Required action: Every line in the following data that has "chooseVictim" counts toward the total; state that total alone.

Material provided:
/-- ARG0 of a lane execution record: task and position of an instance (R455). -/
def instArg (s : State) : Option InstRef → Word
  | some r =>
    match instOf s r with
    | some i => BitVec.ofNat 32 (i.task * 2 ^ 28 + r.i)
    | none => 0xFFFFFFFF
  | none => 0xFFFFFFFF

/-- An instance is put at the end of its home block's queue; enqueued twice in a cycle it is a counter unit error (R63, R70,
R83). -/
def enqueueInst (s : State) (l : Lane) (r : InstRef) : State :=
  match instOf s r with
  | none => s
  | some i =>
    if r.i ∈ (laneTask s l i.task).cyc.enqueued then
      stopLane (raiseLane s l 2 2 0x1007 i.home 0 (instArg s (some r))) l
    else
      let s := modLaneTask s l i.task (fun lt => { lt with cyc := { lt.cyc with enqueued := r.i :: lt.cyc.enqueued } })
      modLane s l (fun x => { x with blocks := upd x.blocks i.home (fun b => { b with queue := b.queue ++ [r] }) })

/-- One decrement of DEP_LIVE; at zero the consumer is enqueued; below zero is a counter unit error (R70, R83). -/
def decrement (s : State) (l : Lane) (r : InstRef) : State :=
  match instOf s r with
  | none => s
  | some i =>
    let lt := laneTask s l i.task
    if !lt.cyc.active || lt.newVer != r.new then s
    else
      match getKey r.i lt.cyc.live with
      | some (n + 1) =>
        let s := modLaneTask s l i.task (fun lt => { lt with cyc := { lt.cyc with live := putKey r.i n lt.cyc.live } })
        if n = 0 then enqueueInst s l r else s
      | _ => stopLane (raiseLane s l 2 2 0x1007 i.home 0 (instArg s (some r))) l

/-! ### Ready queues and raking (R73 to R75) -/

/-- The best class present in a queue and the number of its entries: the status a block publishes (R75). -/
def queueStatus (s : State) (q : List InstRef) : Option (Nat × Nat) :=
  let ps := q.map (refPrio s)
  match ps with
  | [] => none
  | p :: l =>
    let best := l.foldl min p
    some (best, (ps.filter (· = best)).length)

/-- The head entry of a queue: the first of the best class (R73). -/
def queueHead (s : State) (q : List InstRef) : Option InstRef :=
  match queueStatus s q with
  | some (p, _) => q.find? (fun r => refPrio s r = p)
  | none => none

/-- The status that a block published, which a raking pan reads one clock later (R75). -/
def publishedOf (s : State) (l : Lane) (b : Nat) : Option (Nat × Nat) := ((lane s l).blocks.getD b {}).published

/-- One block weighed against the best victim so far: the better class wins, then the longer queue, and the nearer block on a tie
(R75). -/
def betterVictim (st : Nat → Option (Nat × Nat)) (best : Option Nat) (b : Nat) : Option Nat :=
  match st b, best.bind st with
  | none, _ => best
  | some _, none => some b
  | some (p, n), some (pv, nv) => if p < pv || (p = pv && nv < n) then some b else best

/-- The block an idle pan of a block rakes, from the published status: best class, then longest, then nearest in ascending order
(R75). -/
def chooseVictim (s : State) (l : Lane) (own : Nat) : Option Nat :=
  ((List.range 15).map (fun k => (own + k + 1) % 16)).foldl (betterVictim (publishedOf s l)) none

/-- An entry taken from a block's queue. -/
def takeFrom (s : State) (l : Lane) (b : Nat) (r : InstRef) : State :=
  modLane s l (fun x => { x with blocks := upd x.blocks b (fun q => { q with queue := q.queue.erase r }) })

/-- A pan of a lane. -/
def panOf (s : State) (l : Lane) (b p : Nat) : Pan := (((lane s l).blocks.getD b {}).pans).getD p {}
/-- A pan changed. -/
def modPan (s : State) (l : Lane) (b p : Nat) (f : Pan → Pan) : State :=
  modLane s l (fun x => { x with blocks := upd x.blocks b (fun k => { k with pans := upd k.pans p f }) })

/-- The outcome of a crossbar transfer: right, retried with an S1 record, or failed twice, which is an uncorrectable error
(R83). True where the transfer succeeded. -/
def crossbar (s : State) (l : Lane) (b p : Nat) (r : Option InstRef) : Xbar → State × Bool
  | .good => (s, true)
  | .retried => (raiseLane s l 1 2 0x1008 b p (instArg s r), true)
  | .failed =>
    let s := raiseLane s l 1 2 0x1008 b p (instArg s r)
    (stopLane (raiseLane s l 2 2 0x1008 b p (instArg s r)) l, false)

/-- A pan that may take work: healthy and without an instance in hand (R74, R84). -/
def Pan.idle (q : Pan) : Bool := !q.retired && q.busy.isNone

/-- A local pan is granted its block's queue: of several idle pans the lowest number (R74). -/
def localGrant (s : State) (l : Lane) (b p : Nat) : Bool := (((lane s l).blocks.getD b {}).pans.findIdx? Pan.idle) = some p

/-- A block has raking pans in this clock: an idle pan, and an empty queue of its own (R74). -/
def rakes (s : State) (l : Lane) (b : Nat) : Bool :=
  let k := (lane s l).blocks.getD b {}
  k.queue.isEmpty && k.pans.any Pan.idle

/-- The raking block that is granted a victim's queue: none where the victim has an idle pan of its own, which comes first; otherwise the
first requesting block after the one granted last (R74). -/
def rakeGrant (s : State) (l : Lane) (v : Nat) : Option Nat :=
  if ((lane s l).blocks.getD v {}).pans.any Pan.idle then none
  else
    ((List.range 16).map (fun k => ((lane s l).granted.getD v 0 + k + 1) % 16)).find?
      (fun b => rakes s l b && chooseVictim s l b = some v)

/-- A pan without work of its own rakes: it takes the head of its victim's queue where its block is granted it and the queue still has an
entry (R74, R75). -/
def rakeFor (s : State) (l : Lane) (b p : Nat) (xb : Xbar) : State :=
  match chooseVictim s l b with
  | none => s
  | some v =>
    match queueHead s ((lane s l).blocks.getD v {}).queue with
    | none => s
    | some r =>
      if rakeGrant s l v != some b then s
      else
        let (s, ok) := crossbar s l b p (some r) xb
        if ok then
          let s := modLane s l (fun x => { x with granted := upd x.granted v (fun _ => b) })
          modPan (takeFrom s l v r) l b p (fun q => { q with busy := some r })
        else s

==

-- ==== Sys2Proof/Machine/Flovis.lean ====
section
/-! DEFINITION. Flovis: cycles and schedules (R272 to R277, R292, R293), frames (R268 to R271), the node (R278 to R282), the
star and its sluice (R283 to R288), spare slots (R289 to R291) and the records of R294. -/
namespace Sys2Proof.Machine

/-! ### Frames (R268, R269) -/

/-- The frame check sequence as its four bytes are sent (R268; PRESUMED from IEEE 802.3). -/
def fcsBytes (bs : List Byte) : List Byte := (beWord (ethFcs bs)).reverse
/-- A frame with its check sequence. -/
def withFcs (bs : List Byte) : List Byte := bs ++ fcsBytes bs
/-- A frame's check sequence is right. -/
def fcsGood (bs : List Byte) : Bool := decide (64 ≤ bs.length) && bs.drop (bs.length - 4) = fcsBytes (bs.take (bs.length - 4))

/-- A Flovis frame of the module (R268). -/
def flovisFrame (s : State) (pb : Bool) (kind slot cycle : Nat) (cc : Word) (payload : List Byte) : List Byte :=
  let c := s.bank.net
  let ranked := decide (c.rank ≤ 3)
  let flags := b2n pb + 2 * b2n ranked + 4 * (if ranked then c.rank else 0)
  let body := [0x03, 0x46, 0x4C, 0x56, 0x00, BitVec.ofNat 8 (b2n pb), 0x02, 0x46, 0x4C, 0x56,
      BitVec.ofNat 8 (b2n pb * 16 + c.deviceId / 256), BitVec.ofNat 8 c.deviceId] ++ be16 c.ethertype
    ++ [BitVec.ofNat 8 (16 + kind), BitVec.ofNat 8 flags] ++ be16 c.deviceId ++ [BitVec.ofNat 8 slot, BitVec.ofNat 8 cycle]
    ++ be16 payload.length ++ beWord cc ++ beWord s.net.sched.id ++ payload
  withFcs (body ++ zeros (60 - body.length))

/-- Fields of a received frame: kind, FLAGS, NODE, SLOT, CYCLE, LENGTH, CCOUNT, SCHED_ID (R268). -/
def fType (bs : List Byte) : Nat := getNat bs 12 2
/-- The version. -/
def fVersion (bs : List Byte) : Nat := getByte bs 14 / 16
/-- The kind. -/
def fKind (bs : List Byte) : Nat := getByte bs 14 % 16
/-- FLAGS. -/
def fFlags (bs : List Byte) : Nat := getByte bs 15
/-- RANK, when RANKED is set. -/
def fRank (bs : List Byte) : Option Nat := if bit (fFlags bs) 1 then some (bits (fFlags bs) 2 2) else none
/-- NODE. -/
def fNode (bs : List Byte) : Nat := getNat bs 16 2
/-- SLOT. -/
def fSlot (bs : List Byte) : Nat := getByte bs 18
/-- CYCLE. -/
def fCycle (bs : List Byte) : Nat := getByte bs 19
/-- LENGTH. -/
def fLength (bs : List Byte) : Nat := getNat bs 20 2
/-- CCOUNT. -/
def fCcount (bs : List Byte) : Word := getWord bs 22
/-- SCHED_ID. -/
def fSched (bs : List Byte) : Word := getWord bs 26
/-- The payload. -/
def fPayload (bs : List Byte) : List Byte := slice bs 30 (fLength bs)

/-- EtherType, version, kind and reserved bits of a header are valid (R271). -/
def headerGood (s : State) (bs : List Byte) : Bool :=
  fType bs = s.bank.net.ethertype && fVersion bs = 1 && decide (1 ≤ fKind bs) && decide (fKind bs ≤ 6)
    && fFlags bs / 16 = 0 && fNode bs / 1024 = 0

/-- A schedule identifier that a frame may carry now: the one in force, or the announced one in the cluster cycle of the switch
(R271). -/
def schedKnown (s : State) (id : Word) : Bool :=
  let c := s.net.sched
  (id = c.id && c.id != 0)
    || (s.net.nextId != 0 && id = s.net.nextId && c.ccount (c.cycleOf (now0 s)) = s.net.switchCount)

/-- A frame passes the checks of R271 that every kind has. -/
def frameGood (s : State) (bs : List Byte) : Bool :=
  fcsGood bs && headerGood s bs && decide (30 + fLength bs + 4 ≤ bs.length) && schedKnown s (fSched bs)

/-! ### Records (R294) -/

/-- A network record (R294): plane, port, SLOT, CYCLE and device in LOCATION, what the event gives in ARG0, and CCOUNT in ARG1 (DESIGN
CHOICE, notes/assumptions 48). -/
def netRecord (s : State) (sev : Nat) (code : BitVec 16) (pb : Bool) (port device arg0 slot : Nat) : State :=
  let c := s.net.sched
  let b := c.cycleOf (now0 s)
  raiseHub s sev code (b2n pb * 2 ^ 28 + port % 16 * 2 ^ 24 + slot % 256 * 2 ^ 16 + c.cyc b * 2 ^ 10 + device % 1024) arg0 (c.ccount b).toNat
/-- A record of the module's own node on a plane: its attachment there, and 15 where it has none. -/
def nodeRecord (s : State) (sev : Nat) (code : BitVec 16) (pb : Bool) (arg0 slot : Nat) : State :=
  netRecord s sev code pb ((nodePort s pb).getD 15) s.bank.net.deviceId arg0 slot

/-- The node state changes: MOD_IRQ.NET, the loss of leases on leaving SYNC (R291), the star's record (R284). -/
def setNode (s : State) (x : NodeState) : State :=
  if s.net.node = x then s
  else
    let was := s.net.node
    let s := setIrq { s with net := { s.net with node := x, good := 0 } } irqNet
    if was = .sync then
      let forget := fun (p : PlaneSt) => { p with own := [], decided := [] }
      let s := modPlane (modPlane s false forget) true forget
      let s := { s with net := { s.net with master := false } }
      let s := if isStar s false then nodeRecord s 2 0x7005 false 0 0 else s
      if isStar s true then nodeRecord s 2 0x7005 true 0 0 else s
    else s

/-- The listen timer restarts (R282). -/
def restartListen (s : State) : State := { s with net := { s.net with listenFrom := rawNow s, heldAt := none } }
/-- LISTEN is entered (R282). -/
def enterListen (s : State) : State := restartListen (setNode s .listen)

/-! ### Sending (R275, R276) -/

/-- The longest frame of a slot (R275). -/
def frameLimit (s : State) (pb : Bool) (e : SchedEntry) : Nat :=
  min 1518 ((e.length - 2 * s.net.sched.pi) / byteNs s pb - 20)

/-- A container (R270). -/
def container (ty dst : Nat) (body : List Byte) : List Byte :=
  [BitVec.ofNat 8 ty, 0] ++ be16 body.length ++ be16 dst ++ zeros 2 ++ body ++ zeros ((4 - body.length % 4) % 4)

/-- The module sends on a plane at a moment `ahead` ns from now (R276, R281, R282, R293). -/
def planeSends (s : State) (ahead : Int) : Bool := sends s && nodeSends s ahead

Answer box: 3